You can also buy preplanted containers or small preplanted pots that fit inside bigger ones that you can change with the seasons. Customers under 30 especially like these, says Jim Feeney of Feeney's Nursery & Garden Center in Feasterville.

"The younger generation doesn't have time to come in, get a container, select the plants, and put them in there. They want instant gratification, and price isn't that important to them," says Feeney, who sells the planted-pots-with-inserts for about $65.

As for empty pots, we may daydream about Tuscan terra cotta and our new life snipping sage by the villa's front door. But hard-fired clay is a not-so-smart choice in this part of the world.

Even "frostproof" terra cotta can crack in winter. It's expensive, heavy, and prone to mold, too.

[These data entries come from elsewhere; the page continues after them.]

-- ==== Sys2Proof/Laws/State.lean ====
section
/-! SUPPORT. One lemma per field per update: what reading a part of the state after an update gives. -/

namespace Sys2Proof.Machine

/-! ### `setSlice` -/

@[simp] theorem setSlice_params (s : State) (i : SliceId) (x : Slice) : (s.setSlice i x).params = s.params := rfl
@[simp] theorem setSlice_env (s : State) (i : SliceId) (x : Slice) : (s.setSlice i x).env = s.env := rfl
@[simp] theorem setSlice_funcsel (s : State) (i : SliceId) (x : Slice) : (s.setSlice i x).funcsel = s.funcsel := rfl
@[simp] theorem setSlice_sioOut (s : State) (i : SliceId) (x : Slice) : (s.setSlice i x).sioOut = s.sioOut := rfl
@[simp] theorem setSlice_sioOe (s : State) (i : SliceId) (x : Slice) : (s.setSlice i x).sioOe = s.sioOe := rfl
@[simp] theorem setSlice_pad (s : State) (i : SliceId) (x : Slice) : (s.setSlice i x).pad = s.pad := rfl
@[simp] theorem setSlice_pinFn (s : State) (i : SliceId) (x : Slice) : (s.setSlice i x).pinFn = s.pinFn := rfl
@[simp] theorem setSlice_pinInit (s : State) (i : SliceId) (x : Slice) : (s.setSlice i x).pinInit = s.pinInit := rfl
@[simp] theorem setSlice_pinPull (s : State) (i : SliceId) (x : Slice) : (s.setSlice i x).pinPull = s.pinPull := rfl
@[simp] theorem setSlice_slices (s : State) (i : SliceId) (x : Slice) : (s.setSlice i x).slices = s.slices.set i x := rfl
@[simp] theorem setSlice_pwmIntr (s : State) (i : SliceId) (x : Slice) : (s.setSlice i x).pwmIntr = s.pwmIntr := rfl
@[simp] theorem setSlice_pwmInte (s : State) (i : SliceId) (x : Slice) : (s.setSlice i x).pwmInte = s.pwmInte := rfl
@[simp] theorem setSlice_pwmIntf (s : State) (i : SliceId) (x : Slice) : (s.setSlice i x).pwmIntf = s.pwmIntf := rfl
@[simp] theorem setSlice_adcInited (s : State) (i : SliceId) (x : Slice) : (s.setSlice i x).adcInited = s.adcInited := rfl
@[simp] theorem setSlice_adcCreated (s : State) (i : SliceId) (x : Slice) : (s.setSlice i x).adcCreated = s.adcCreated := rfl
@[simp] theorem setSlice_adc (s : State) (i : SliceId) (x : Slice) : (s.setSlice i x).adc = s.adc := rfl
@[simp] theorem setSlice_ioIntr (s : State) (i : SliceId) (x : Slice) : (s.setSlice i x).ioIntr = s.ioIntr := rfl
@[simp] theorem setSlice_cores (s : State) (i : SliceId) (x : Slice) : (s.setSlice i x).cores = s.cores := rfl
@[simp] theorem setSlice_prevIn (s : State) (i : SliceId) (x : Slice) : (s.setSlice i x).prevIn = s.prevIn := rfl
@[simp] theorem setSlice_fatal (s : State) (i : SliceId) (x : Slice) : (s.setSlice i x).fatal = s.fatal := rfl
@[simp] theorem setSlice_sel (s : State) (i : SliceId) (x : Slice) : (s.setSlice i x).sel = s.sel := rfl
@[simp] theorem setSlice_turns (s : State) (i : SliceId) (x : Slice) : (s.setSlice i x).turns = s.turns := rfl
@[simp] theorem setSlice_turnNo (s : State) (i : SliceId) (x : Slice) : (s.setSlice i x).turnNo = s.turnNo := rfl
@[simp] theorem setSlice_samples (s : State) (i : SliceId) (x : Slice) : (s.setSlice i x).samples = s.samples := rfl
@[simp] theorem setSlice_drawNo (s : State) (i : SliceId) (x : Slice) : (s.setSlice i x).drawNo = s.drawNo := rfl
@[simp] theorem setSlice_cbLog (s : State) (i : SliceId) (x : Slice) : (s.setSlice i x).cbLog = s.cbLog := rfl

Untreated wood's good, but it can rot. Metal lasts, but it can cook your plants or rust. Ceramic's arresting but expensive, and it can't take frost. And cast stone is forever; just try moving it.

Hands down, the experts like plastic. It's lightweight, crack-resistant and durable. Though "faux," it can be quite attractive, says garden designer Carreen Wright of Berwyn.

If you're not wild about plastic pots, Wright says, "you can camouflage them with trailing plants or spray-paint them. There are paints that will adhere to plastic. That's a perfectly easy fix for a cheapo pot."

Cheapo or not, big is best. "With container gardens and fish ponds," Gercens says, "you're going to get it and immediately wish it was bigger."

No matter which type, containers need holes in the bottom, feet underneath (no saucers, please), and - very important - potting mix inside. This is an airy, easy-draining blend of sphagnum peat moss, vermiculite and perlite. (You can also use half potting mix, half compost.)

"If you squeeze the bag of potting mix and it's nice and soft, light and fluffy," Gercens says, "it's good for your plants."

And you can put lots of them in a container without worrying that they'll smother one another. Think of it as a living flower arrangement, one that, despite the organic trend, should be fertilized.

Many potting mixes already contain fertilizer. Terramin makes her own, Crawford markets her own, and Wright uses fish emulsion. What to do?

"There's a lot of confusion on this," Crawford acknowledges. "Every year, it seems there are 462 new fertilizers on the market."

Gercens suggests fertilizing "weekly and weakly," using half the manufacturer's recommended dose. But do fertilize.

"If you don't," Wright says, "you're not going to get the flower power out of your annuals that you could. You can make that choice, but you sacrifice a lot."

And containers, by nature, are not about sacrifice. They indulge taste, mood and season to an extraordinary degree. Best of all, much of the time, they do it using ordinary plants.